If you’re using Redis you probably already know all about its data persistence mechanisms, namely Append-Only-Files (AOF) and RDB files, but if you need a refresher take a few minutes and read this documentation page and this blog post to get up to speed quickly. Already back? Good. Now, imagine you have multiple RDB files that you want to merge – how would you do that?
RDB files essentially contain a snapshot of your Redis database. They provide a convenient and compact (as they are compressed) way to backup your dataset and schlep it around from one place to another. Redis can be configured to automatically take snapshots (with the save configuration directive) or you can manually trigger their creation with the SAVE/BGSAVE commands. Alternatively, you can create an RDB file from a remote Redis server with the redis-cli –rdb tool and switch. Redis will also load an RDB file upon startup (when configured to do so with the dir and dbfilename directives) and will restore the contents of the database from it.
Redis creates a single RDB file per Redis server – all shared, a.k.a. numbered, databases are included in that file since they are only logical namespaces inside the same databases (BTW you should really avoid using shared databases – here’s why). There are cases, however, when you want to take several such RDBs and merge their contents into a single file. The classic use case for this is when your Redis database is sharded across multiple Redis servers, each managing a subset of the keyspace.
One possible approach to merging Redis databases, using RDB files, is to:
- Export each of the databases’ contents to a text file – You can do that using a custom script or the incredibly useful redis-rdb-tools.
- Process the resulting text files and concatenate them to a single text file.
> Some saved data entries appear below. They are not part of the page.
-- ==== Sys2Proof/Machine/Faults.lean ====
section
/-! DEFINITION. FORCE, histories, ERR_N and per-function resets with their shadows (R484-R505, R209, R239, R132, R140). -/

namespace Sys2Proof.Machine

/-! ### FORCE (R489) -/

/-- A cluster's reaction to an event of its own (R128-R130, R134). -/
def State.clusterReaction (s : State) (n ev : Nat) : State :=
  let s1 := s.spareEvent n
  if ev = 0x11 then (if (s1.cluster n).role = 1 then s1.repairSpin n false else s1)
  else if ev = 0x12 then s1.containCluster n
  else if ev = 0x13 then (if (s1.cluster n).role = 0 then s1.spareFails n else s1)
  else s1

/-- The reaction that a forced event runs with REACT = 1 (R489): those of the clusters and of PAIR; a reaction that needs what only a
detection knows has nothing to act on (log 22). -/
def State.react (s : State) (b ev : Nat) : State :=
  if isCluster b ∧ 0x11 ≤ ev then s.clusterReaction (b - 0x20) ev
  else if b = blkPair ∧ (ev = 0x14 ∨ ev = 0x16) ∧ s.pair.role = 2 then s.toRejoin
  else s

/-- A forced event: logged, counted and signalled; its reaction, the fault flag and class F only with REACT. -/
def State.forceEvent (react : Bool) (b : Nat) (s : State) (ev : Nat) : State :=
  match eventClass b ev with
  | none => s
  | some cls =>
    let e : HistEntry :=
      { code := b * 256 + ev, cls := cls, conseq := false, forced := true, polled := false, persist := false, func := 0
        stamped := false, stamp := 0, detail := 0xFFFFFFFF }
    let s1 := s.setCommon b fun c => (c.log e).flag ev cls
    let s2 := s1.modTop fun t => t.pulse cls
    let s3 := if cls = .f ∨ (cls = .u ∧ s.top.errUen) then
        { s2 with tw1 := { s2.tw1 with attnHw := s2.tw1.attnHw.lor 1 } }.emit (.pin 0 true)
      else s2
    if !react then s3
    else
      let s4 := (s3.modTop fun t => t.mark b cls s3.time.tick).react b ev
      if cls = .f then s4.classFNow b ev else s4

/-- A write to FORCE: REACT is kept; the events are raised in ascending number. -/
def State.force (s : State) (b : Nat) (val : Word) : State :=
  let react := val.getLsbD 0
  let evs := [1, 2, 3, 4].filter (fun e => val.getLsbD e) ++ ((List.range 16).filter fun i => val.getLsbD (16 + i)).map (· + 0x10)
  foldS (State.forceEvent react b) (s.setCommon b fun c => { c with forceReact := react }) evs

/-- FORCE (R489). -/
def execForce (m : Master) (block : Nat) (val : Word) (s : State) : Out :=
  .next (s.quiet.viaWrite m block 0x14 fun s => s.force block val)

/-! ### History (R486, R490) -/

/-- HIST_CTRL.CLEAR. -/
def State.clearHist (s : State) (b : Nat) : State := s.setCommon b fun c => { c with hist := [], dropped := 0 }

/-- CLEAR (R490). -/
def execClear (m : Master) (block : Nat) (s : State) : Out :=
  .next (s.quiet.viaWrite m block 0x18 fun s => s.clearHist block)

/-- Every unstamped entry of a block takes the firmware timestamp (R486). -/
def Common.stamp (c : Common) (ns : Nat) (polled : Bool) : Common :=
  { c with hist := c.hist.map fun e => if e.stamped then e else { e with stamped := true, stamp := ns % 2 ^ 64, polled := polled } }

/-- The primary Vesper core (R473). -/
def State.isPrimary (s : State) (m : Master) : Bool := (m == .ctl0 && s.fab.primary == 0) || (m == .ctl1 && s.fab.primary == 1)

/-- A read of INT_STAT: the primary core's stamps. -/
def State.readIntStat (s : State) (m : Master) (b : Nat) : State :=
  if s.isPrimary m then (s.setCommon b fun c => c.stamp s.nowNs false).fresh else s

/-- INT_STAT_READ (R486, R487). -/
def execIntStatRead (m : Master) (block : Nat) (s : State) : Out :=
  let s0 := s.quiet
  match s0.regCause m (regAddr block 0xC) 4 false with
  | some c => .next (s0.berr m (regAddr block 0xC) false c)
  | none => .next ((s0.readIntStat m block).emit (.data [(s0.common block).intStat.toNat]))

/-- FAULT_POLL (R486): the 1 ms read of every block stamps what no interrupt has. -/
def execFaultPoll (s : State) : Out :=
  let s0 := s.quiet
  .next (foldS (fun (s : State) b => if s.blockOn b then s.setCommon b fun c => c.stamp s0.nowNs true else s) s0.fresh allBlocks)

/-! ### ERR_N (R495-R497) -/

/-- ERR_N is driven low. -/
def Top.errLow (t : Top) : Bool := t.errPulse.isSome || t.errHold

/-- ERR_PULSE_END (R495): a class F pulse with FHOLD ends in HOLD; else the pin is released. -/
def execErrPulseEnd (s : State) : Out :=
  let s0 := s.quiet
  match s0.top.errPulse with
  | none => .next s0
  | some p =>
    let s1 := s0.modTop fun t => { t with errPulse := none, errHold := t.errHold || p.hold }
    .next (s1.emit (.pin 0 s1.top.errLow))

/-- HOLD written 1: the pin is released when no pulse runs. -/
def State.holdRelease (s : State) : State :=
  let s1 := s.modTop fun t => { t with errHold := false }
  if s.top.errHold then s1.emit (.pin 0 s1.top.errLow) else s1

/-- HOLD_SET written 1. -/
def State.holdSet (s : State) : State := (s.modTop fun t => { t with errHold := true }).emit (.pin 0 true)

/-- HOLD_RELEASE (R496). -/
def execHoldRelease (m : Master) (s : State) : Out := .next (s.quiet.viaWrite m blkTop 0x120 State.holdRelease)

/-- HOLD_SET (R496). -/
def execHoldSet (m : Master) (s : State) : Out := .next (s.quiet.viaWrite m blkTop 0x120 State.holdSet)

/-! ### Per-function reset (R498-R503) -/

/-- The domain of a function (R25). -/
def funcDomain (f : Nat) : Option Nat :=
  if f ≤ 5 then some 7 else if f = 9 then none else if f ≤ 10 then some 1
  else if 0x10 ≤ f ∧ f ≤ 0x18 then some (8 + (f - 0x10))
  else if 0x40 ≤ f ∧ f < 0x70 then blockDomain f
  else some 1

/-- A function's domain is ON. -/
def State.funcOn (s : State) (f : Nat) : Bool :=
  match funcDomain f with
  | none => true
  | some d => s.domOn d

/-- A request that R498 refuses. -/
def State.resetRefused (s : State) (m : Master) (f : Nat) : Bool :=
  let n := f - 0x10
  !(s.funcOn f) || (m == .hostp && f == 10) ||
    (decide (0x10 ≤ f) && decide (f ≤ 0x18) &&
      ((s.cluster n).role == 1 || (s.cluster n).phase != 0 || (List.range 9).any fun k => (s.cluster k).spinning && (s.cluster k).spinSrc == n))

/-- A shadow's duration in ticks (R503); none where it is timed in ms. -/
def shadowTicks (f : Nat) : Option Nat :=
  if f = 3 then some 3 else if f ≤ 6 then some 4 else if 0x10 ≤ f ∧ f ≤ 0x18 then some 64 else if 0x70 ≤ f then some 4 else none

/-- The signals that MIX (0) or a unit of DYN (1, 2) publishes: those of the slots it writes. -/
def unitSignals (v : Tab Val) (f : Nat) : List Nat :=
  let slots := if f = 0 then (busesOn v).map fun b => (busN v b 3).toNat
    else ((dynEnabled v).filter fun i => dynUnit v i == f - 1).map fun i => (dynN v i 3).toNat
  slots.filterMap fun k => match tfind v (dictKey 0x3002 1 k) with | some (.num g) => some g.toNat | _ => none

/-- The blocks that read a fixed unit's tick-bank outputs under the committed configuration ("downstream blocks" of R503). -/
def State.downstream (s : State) (f : Nat) : List Nat :=
  let v := s.dict.vals
  let gs := if f ≤ 2 then unitSignals v f else []
  let one (n : Int) : Bool := decide (0 ≤ n) && gs.contains n.toNat
  let strip (c : Consumer) : Bool := match selectedSig v c with | some g => gs.contains g | none => false
  (if (egressCtxs v).any fun x => ctxMode v x != 1 && ctxFwd v x != 2 && (List.range (ctxNch v x)).any fun c => strip (.egress x c) then [blkCsw] else []) ++
  (if (busesOn v).any fun b => (busList v b).any fun w => gs.contains (entrySig w) then [blkMix] else []) ++
  (if (dynEnabled v).any fun i => one (dynN v i 2) || one (dynN v i 4) then [blkDyn] else []) ++
  (if (objectsWith v 0x7000 0x7FFF 1).any fun o => one (cfgN v o 2 0) then [blkAln] else []) ++
  (if (detAssigned v).any fun d => match detSig v d with | some g => gs.contains g | none => false then [blkSil] else []) ++
  ((List.range 9).filter fun n => (s.cluster n).wsv && (s.workSet (s.cluster n).wset).img.steps.any fun d => d.inp.any fun p =>
    match p.src with | .signal g => gs.contains g | .strip c => strip c).map blkCl

/-- The names of 4.5's ports: media port, peer link and TDM port of a function code. -/
def funcPort (f : Nat) : Option Nat :=
  if 0x40 ≤ f ∧ f ≤ 0x5F then some (f - 0x40) else if 0x60 ≤ f ∧ f ≤ 0x6F then some (f - 0x60 + 32) else none

/-- The forced drain of a group (R415): nothing waits or is unacknowledged; credits and sequence numbers start afresh. -/
def Group.drained (g : Group) : Group :=
  { g with credit := [0, 0, 0], txSeq := 0, rxSeq := 0, waiting := [], replay := [], nakSent := false, adding := none }

/-- A group drains: the frames discarded are counted (word 20 of the head lane), DRAIN and the full credit of each VC go out, and
GROUP_DRAIN comes from the head lane (R415, R424). -/
def State.drainGroup (s : State) (g : Nat) : State :=
  let x := s.group g
  let h := 32 + s.groupHead g
  let s1 := ((s.setGroup g Group.drained).countPort h 20 (x.waiting.length + x.replay.length)).emit (.block g 0x66 [4, 0, 0])
  (foldS (fun (s : State) vc => s.emit (.block g 0x4B [vc, 4096, 0])) s1 [0, 1, 2]).raise (blkPort h) 0x19 .u g

/-- The lanes of a group (R412). -/
def State.groupLanes (s : State) (g : Nat) : List Nat := (List.range 16).filter fun q => bitAt (s.cfg (0xC200 + g) 1) q

/-- The state of a running group after a change of its lanes (R413): up with all, reduced, or below MIN_LANES down, which loses its
frames. -/
def State.settleGroup (s : State) (g : Nat) : State :=
  let x := s.group g
  let b := blkPort (32 + s.groupHead g)
  if x.state = 0 then s
  else if x.active.length < s.cfg (0xC200 + g) 2 then
    ((s.setGroup g fun y => { y.drained with state := 0 }).raiseAs b 0x18 .u g g none).raiseAs b 0x11 .c g g none
  else if x.state = 1 then s
  else s.setGroup g fun y => { y with state := if y.active.length = (s.groupLanes g).length then 2 else 3 }

/-- What the start of a reset does at once to a port: its link goes down, its counters clear, its group drains (R503). -/
def State.resetPort (s : State) (p : Nat) : State :=
  let was := (s.port p).up
  let s1 := s.setPort p fun x => { x with up := false, preempt := false, cnt := [], pausedCtl := false, pausedBulk := false, held := [] }
  let s2 := if was then s1.raiseAs (blkPort p) 0x11 .c p s1.tickDetail none else s1
  if 32 ≤ p then match s2.groupOfLane (p - 32) with | some g => s2.drainGroup g | none => s2 else s2

/-- A context as a reset of CSW leaves it (R617). -/
def Ctx.restart (c : Ctx) : Ctx :=
  { c with cnt := [], seq0 := none, seq1 := none, early := [], missA := 0, missB := 0, downA := false, downB := false, both := 0 }

/-- What the start of a reset of CSW does (R617): held frames go with their tags, fades and queued changes end, their new routes are cut over at
the first boundary after completion, counters, SEQ records and path state start afresh. -/
def State.resetCsw (s : State) : State :=
  let s1 := foldS (fun (s : State) e => foldS (fun (s : State) f => s.withdrawTags e.1 f.tick f.epoch) s e.2.early) s s.csw.ctx
  s1.modCsw fun c => { c with
    ctx := c.ctx.map fun e => (e.1, e.2.restart)
    fades := [], fadeQ := [], foxCut := true, foxActive := 0, foxOvf := 0 }

/-- A reset starts, with its shadow (R499-R501); that of a fixed unit or of CSW sets the fault flag (R350, R617). -/
def State.startReset (s : State) (f : Nat) : State :=
  let s1 := s.modTop fun t =>
    { t with resets := t.resets ++ [⟨f, s.time.tick⟩], frstHeld := t.frstHeld.filter (· != f)
             shadows := t.shadows ++ [{ func := f, openTick := s.time.tick, ticks := shadowTicks f, held := [], down := s.downstream f }]
             faults := if f ≤ 6 then (t.fault s.time.tick).faults else t.faults }
  match funcPort f with
  | some p => s1.resetPort p
  | none =>
    if f = 6 then s1.resetCsw
    else if f = 10 then { s1 with hostp := { s1.hostp with dstate := 0 } }
    else if 0x70 ≤ f then { s1 with tdm := { s1.tdm with ports := tmod {} s1.tdm.ports (f - 0x70) fun (x : TdmPort) => { x with slips := 0, lost := false } } }
    else s1

/-- A request for a reset (R498, R36): refused with REJ, queued behind a running one of its kind, or started. -/
def State.requestReset (m : Master) (s : State) (f : Nat) : State :=
  if s.resetRefused m f then s.modTop fun t => { t with frstRej := true }
  else if 0x40 ≤ f ∧ s.top.resets.any (fun r => decide (0x40 ≤ r.func)) then
    s.modTop fun t => { t with resetQ := t.resetQ.filter (fun q => decide (q < 0x40)) ++ [f] }
  else if s.top.resets.any fun r => r.func == f then
    s.modTop fun t => { t with resetQ := if t.resetQ.contains f then t.resetQ else t.resetQ ++ [f] }
  else s.startReset f

/-- A write to FRST0: each set bit is a request; reserved bits are refused. -/
def State.writeFrst0 (s : State) (m : Master) (val : Word) : State :=
  let s1 := if val &&& 0xFE00F800#32 = 0 then s else s.modTop fun t => { t with frstRej := true }
  foldS (State.requestReset m) s1 ((List.range 25).filter fun i => val.getLsbD i && (decide (i ≤ 10) || decide (16 ≤ i)))

/-- FRST1.GO: a request for the port TARGET names. -/
def State.goFrst1 (s : State) (m : Master) (target : Nat) : State :=
  (s.modTop fun t => { t with frstTarget := target % 64 }).requestReset m (0x40 + target % 64)

/-- FRST0 (R499). -/
def execFrst0 (m : Master) (val : Word) (s : State) : Out := .next (s.quiet.viaWrite m blkTop 0x110 fun s => s.writeFrst0 m val)

/-- FRST1_GO (R500). -/
def execFrst1Go (m : Master) (target : Nat) (s : State) : Out := .next (s.quiet.viaWrite m blkTop 0x114 fun s => s.goFrst1 m target)

/-- The block whose registers a function's reset concerns; none where other functions share the block (R13, log 155). -/
def resetBlock (f : Nat) : Option Nat :=
  if f = 0 then some blkMix else if f = 3 then some blkDp else if f = 4 then some blkAln else if f = 5 then some blkSil
  else if f = 6 then some blkCsw else if f = 7 then some blkSramc else if f = 8 then some blkTw0 else if f = 9 then some blkTw1
  else if f = 10 then some blkHostp else if 0x10 ≤ f ∧ f ≤ 0x18 then some (blkCl (f - 0x10))
  else if 0x40 ≤ f ∧ f < 0x70 then some f else none

/-- A cluster after its reset (R132, R503): the golden replay and the march pass start again, and the registers without RWS are at their reset
values. -/
def Cluster.rest (c : Cluster) : Cluster :=
  if c.role = 0 ∨ c.role = 2 then
    { c with march := 0, stPass := 0, golden := false, cycles := 0, replays := 0, peak := 0, hostOvg := 0, hostSat := 0, hostCirc := 0, hostAddr := 0 }
  else c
- Load the single text file back into Redis (again using a script or similar).
While this approach works just fine it is potentially resource intensive, time consuming and cumbersome. What if you could use your existing RDB files and skip the export stage? What if you could have the merged result as an RDB file and have Redis load it efficiently on startup? Well, with rdb-merger you can.
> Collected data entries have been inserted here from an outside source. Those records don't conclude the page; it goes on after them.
/-! ### Lynx (R349, R350) -/

/-- A LYNX record (R349): within 2 ticks of the start of its stage it is compared with the engine's own. -/
def State.onLynx (s : State) (r : LynxRec) : State :=
  if !s.paired ∨ r.stage + 3 < s.time.tick then s else
  (s.heardMirror.modPair fun p => { p with lynxGot := tset p.lynxGot r.stage r.crcs }).lynxCompare r.stage

/-- LYNX. -/
def execLynx (r : LynxRec) (s : State) : Out := .next (s.quiet.onLynx r)

/-- LYNX_ABSENT (R349). -/
def execLynxAbsent (stage : Nat) (s : State) : Out :=
  let s0 := s.quiet
  let waits := (tfind s0.pair.lynxOwn stage).isSome || (tfind s0.pair.lynxGot stage).isSome
  .next (if s0.lynxOn ∧ waits ∧ stage + 3 ≤ s0.time.tick then
    s0.modPair fun p => ({ p with lynxOwn := tdel p.lynxOwn stage, lynxGot := tdel p.lynxGot stage }).outcome stage 2 else s0)

/-- Mismatches in 16 consecutive ticks, or in 8 of the last 64. -/
def Pair.lynxFails (p : Pair) : Bool :=
  (decide (16 ≤ p.lynxHist.length) && (p.lynxHist.take 16).all (· == 1)) || decide (8 ≤ (p.lynxHist.filter (· == 1)).length)

/-- LYNX_LOST (R350): raised once for a run of 64 ticks; without an Owl the SHADOW rejoins. -/
def execLynxLost (s : State) : Out :=
  let s0 := s.quiet
  let again : Bool := match s0.pair.lynxLostAt with | some t => decide (s0.time.tick < t + 64) | none => false
  if s0.pair.role = 0 ∨ s0.top.state ≠ .noon ∨ !s0.lynxCounts ∨ !s0.pair.lynxFails ∨ again then .next s0 else
  let s1 := (s0.modPair fun p => { p with lynxLostAt := some s0.time.tick }).raiseT blkPair 0x16 .u
  .next (if s1.pair.role = 2 ∧ s1.pair.noOwl then s1.toRejoin else s1)

/-- MIRROR_SILENCE (R352). -/
def execMirrorSilence (s : State) : Out :=
  let s0 := s.quiet
  .next (if s0.pair.role = 2 ∧ s0.pair.mirrorTick + 8 ≤ s0.time.tick then s0.modPair fun p => { p with inSync := false } else s0)

/-! ### Rejoin (R353, R354) -/

/-- The engines name each other and the same Owl, and the conditions of R32 that a JOIN compares agree (R324). -/
def State.joinAgrees (s : State) (j : JoinRec) : Bool :=
  let o := s.joinRec none
  j.engine == o.partner && j.partner == o.engine && j.owl == o.owl && j.revision == o.revision && j.fs == o.fs && j.spt == o.spt &&
    j.cutoff == o.cutoff && j.digests == o.digests

/-- A JOIN (R353, R324): the ACTIVE names the snapshot point; the joining engine takes it.  On a mismatch the pair is refused, and the ACTIVE lets the
other engine compare too. -/
def State.onJoin (s : State) (j : JoinRec) : State :=
  if !s.paired then s
  else if !(s.joinAgrees j) then
    let s1 := s.heardMirror.modPair fun p => { p with rejoin := 0, refused := true }
    (if s.pair.role = 1 ∧ j.s = none then s1.sendJoin none else s1).raiseT blkPair 0x10 .u
  else match j.s with
  | none =>
    if s.pair.role = 1 ∧ s.top.state = .noon then
      let p := s.time.tick + 16
      (s.heardMirror.modPair fun x => { x with capturing := some p, snap := none, mateSync := false, refused := false }).sendJoin (some p)
    else s
  | some p =>
    if s.pair.rejoin = 1 then
      s.heardMirror.modPair fun x => { x with joinS := some p, rejoin := 2, snap := none, caught := false, snapEnd := 0 }
    else s

/-- JOIN. -/
def execJoin (j : JoinRec) (s : State) : Out := .next (s.quiet.onJoin j)

/-- CAPTURE (R353): the capture taken at the named point leaves as SNAP records. -/
def execCapture (tick : Nat) (s : State) : Out :=
  let s0 := s.quiet
  match s0.pair.snap with
  | some c =>
    if s0.pair.role = 1 ∧ s0.pair.capturing = some tick ∧ c.tick = tick then
      .next ((s0.modPair fun p => { p with capturing := none, snap := none }).sendRecord 2 10 tick 4 fun _ _ _ => .snap c)
    else .next s0
  | none => .next s0

/-- SNAP_RECORD (R353). -/
def execSnapRecord (r : SnapRec) (s : State) : Out :=
  let s0 := s.quiet
  .next (if s0.pair.rejoin = 2 ∨ s0.pair.rejoin = 3 then
    s0.heardMirror.modPair fun p => { p with
      rejoin := 3, snap := (match r.whole with | some c => some c | none => p.snap), snapEnd := s0.time.tick }
  else s0)

/-- A captured work set in the cluster that owns it. -/
def State.loadWs (s : State) (e : Nat × WsSnap) : State :=
  match s.owner e.1 with
  | none => s
  | some n =>
    let put (l : Nat) (x : Lane) : Lane :=
      match e.2.lanes[l]? with
      | some (cells, noise) =>
        { x with lmem := cells.foldl (fun m c => memSet m c.1 c.2) (clearRegions (s.workSet e.1).img.state x.lmem), noise := noise }
      | none => x
    s.setCluster n fun c => { c with lanes := mapBelow put 32 0 c.lanes }

/-- Both PARAM copies and dynamic coefficients of a cluster anew, from the values in force (R32, R115). -/
def State.sameParams (s : State) (n : Nat) : State :=
  if (s.cluster n).role = 1 ∧ !(imageStrips (s.cluster n).img).isEmpty then s.setCluster n fun c => c.newParams s.dict.vals else s

/-- The capture loaded, with the parameters that its values give the clusters (R32); ALN
regions stand in the engine's own pool and start with H = 0 (R238, R250). -/
def State.loadSnap (s : State) (c : Snap) : State :=
  let s1 := s.modDict fun d => { d with
    vals := c.vals ++ d.vals.filter fun e => !(pairWide (e.1 / 16777216) (e.1 / 65536 % 256)) }
  let s2 := { s1 with
    mix := { s1.mix with buses := c.buses }, dyn := { s1.dyn with insts := c.dyn }, dp := { s1.dp with ch := c.dp, done := c.dpDone }
    sil := { s1.sil with det := c.det, log := c.silLog, mon := c.mon }
    csw := { s1.csw with routes := c.routes, fades := c.fades, foxPast := c.foxPast, fadeQ := c.fadeQ, foxLast := c.foxLast
                         ctx := c.epochs.foldl (fun t e => tmod ({} : Ctx) t e.1 fun x => { x with epochCur := some e.2 }) s1.csw.ctx }
    aln := { s1.aln with outs := placeRegions (poolBase s1.dict.vals) (poolSize s1.dict.vals) c.aln [] } }
  (foldS State.loadWs (foldS State.sameParams s2 (List.range 9)) c.ws).noteStates

/-- PROCESS of a tick starts with its route changes and its commit. -/
def State.catchStart (s : State) (n : Nat) : State := ((s.foxRun n).applyDue n []).startProcess n []

/-- Every step of the tick of PROCESS has run. -/
def State.stepsOver (s : State) : Bool :=
  (List.range 9).all fun c =>
    (s.cluster c).role != 1 || s.asleep c || decide ((s.cluster c).img.steps.length ≤ (s.cluster c).stepsRun)

/-- The next tick of the catch-up, once the one before it is computed; the decisions of the next cutoff fall before its end (R206). -/
def State.catchNext (s : State) : State :=
  let n := s.csw.proc
  if n + 2 < s.time.tick ∧ s.stepsOver then ((s.cutoffDecide (n + 1)).endProcess n []).catchStart (n + 1) else s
rdb-merger is a small utility that I’ve developed to do just that – it accepts multiple RDB files as its input and merges them into a single output file. Using it is as simple as running the following command:
rdb-merger -o outfile.rdb infile1.rdb infile2.rdb
In the example above, rdb-merger will create an output file called outfile.rdb from two input files: infile1.rdb and infile2.rdb. The full usage for rdb-merger can be obtained by running it with the -h flag:
rdb-merger [-h] [-c redis_conf.conf] [-p] -o output_file.rdb input_file.rdb [input_file.rdb …]
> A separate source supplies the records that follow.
/-- One access of at most 32 bits: its value, or none after an error response. -/
def State.readOne (s : State) (m : Master) (addr size : Nat) : State × Option Nat :=
  match s.regCause m addr size false with
  | some c => (s.berr m addr false c, none)
  | none =>
    let off := (s.targetOf addr).2
    let b := off / 65536
    let r := off % 65536 / 4 * 4
    let v := s.regVal m b r / 2 ^ (8 * (off % 4)) % 2 ^ (8 * size)
    ((s.readEffect m b r (off % 4) size).fresh, some v)

/-- A register read; 64 bits are two accesses, lower address first (R467). -/
def State.readReg (s : State) (m : Master) (addr size : Nat) : State :=
  let put (p : State × Option Nat) : State := match p.2 with | some v => p.1.emit (.data [v]) | none => p.1
  if size = 8 ∧ addr % 8 = 0 then put ((put (s.readOne m addr 4)).readOne m (addr + 4) 4) else put (s.readOne m addr size)

/-- RC_READ (R468): a read clears every RC field that lies wholly or partly within its bytes. -/
def execRcRead (m : Master) (addr : Nat) (size : Nat) (s : State) : Out := .next (s.quiet.readReg m addr size)

/-- MAILBOX_LAST_READ (R470): a read that touches the last DATA word clears VALID of the reader's instance. -/
def execMailboxLastRead (m : Master) (addr : Nat) (size : Nat) (s : State) : Out := .next (s.quiet.readReg m addr size)

/-! ### Writes -/

/-- Bits cleared by writing 1. -/
def w1c (old val : Word) : Word := old &&& ~~~val

/-- The common registers; none where the write starts a capture or an event of its own row. -/
def State.writeCommon (s : State) (m : Master) (b r : Nat) (v : Word) : State :=
  if r = 4 then (if b = blkTop then s.modTop fun t => { t with remap := v.getLsbD 0 } else s)
  else if r = 8 then s.setCommon b fun c => { c with
    cfgRej := c.cfgRej && !(v.getLsbD 0), overrun := c.overrun && !(v.getLsbD 3), pwrRej := c.pwrRej && !(v.getLsbD 16) }
  else if r = 0xC then s.setCommon b fun c => { c with intStat := w1c c.intStat v }
  else if r = 0x10 then s.setCommon b fun c => { c with intEn := v &&& 0xFFFF001E }
  else if r = 0x14 then s.force b v
  else if r = 0x18 then
    let s1 := s.setCommon b fun c => { c with histIdx := v.toNat % 8 }
    if v.getLsbD 31 then s1.clearHist b else s1
  else if r = 0x1C then (if v.getLsbD 31 then s.snapMail (isHost m) (.hist b) else s)
  else if r = 0x40 then s.setCommon b fun c => { c with cntC := v }
  else if r = 0x44 then s.setCommon b fun c => { c with cntU := v }
  else if r = 0x48 then s.setCommon b fun c => { c with cntF := v }
  else s

def State.reject (s : State) (b : Nat) : State := s.setCommon b fun c => { c with cfgRej := true }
The -o switch is mandatory and specifies the output file. Replace it with a single dash (‘-‘) to direct the output to stdout. Use the -c redis_conf.conf switch to specify the name of a Redis configuration file that will be used during the merger (it can include, for example, different *-ziplist-* or rdbcompression settings to perform a conversion of the input files). Using the -p switch will instruct rdb-merger to print the progress percentage to stderr during its execution.
Important note: rdb-merger does not check for the correctness of the outputted RDB file. That means that if two or more of your input RDBs contain the same key names, the result will not be a valid RDB file and Redis will not be able to load it.
rdb-merger is currently a part of Redis Labs’ Redis fork at GitHub. To use it, you’ll have to download the sources and run make to build Redis. Use it to make the One RDB file to “rule them” all and let me know if you encounter any issues.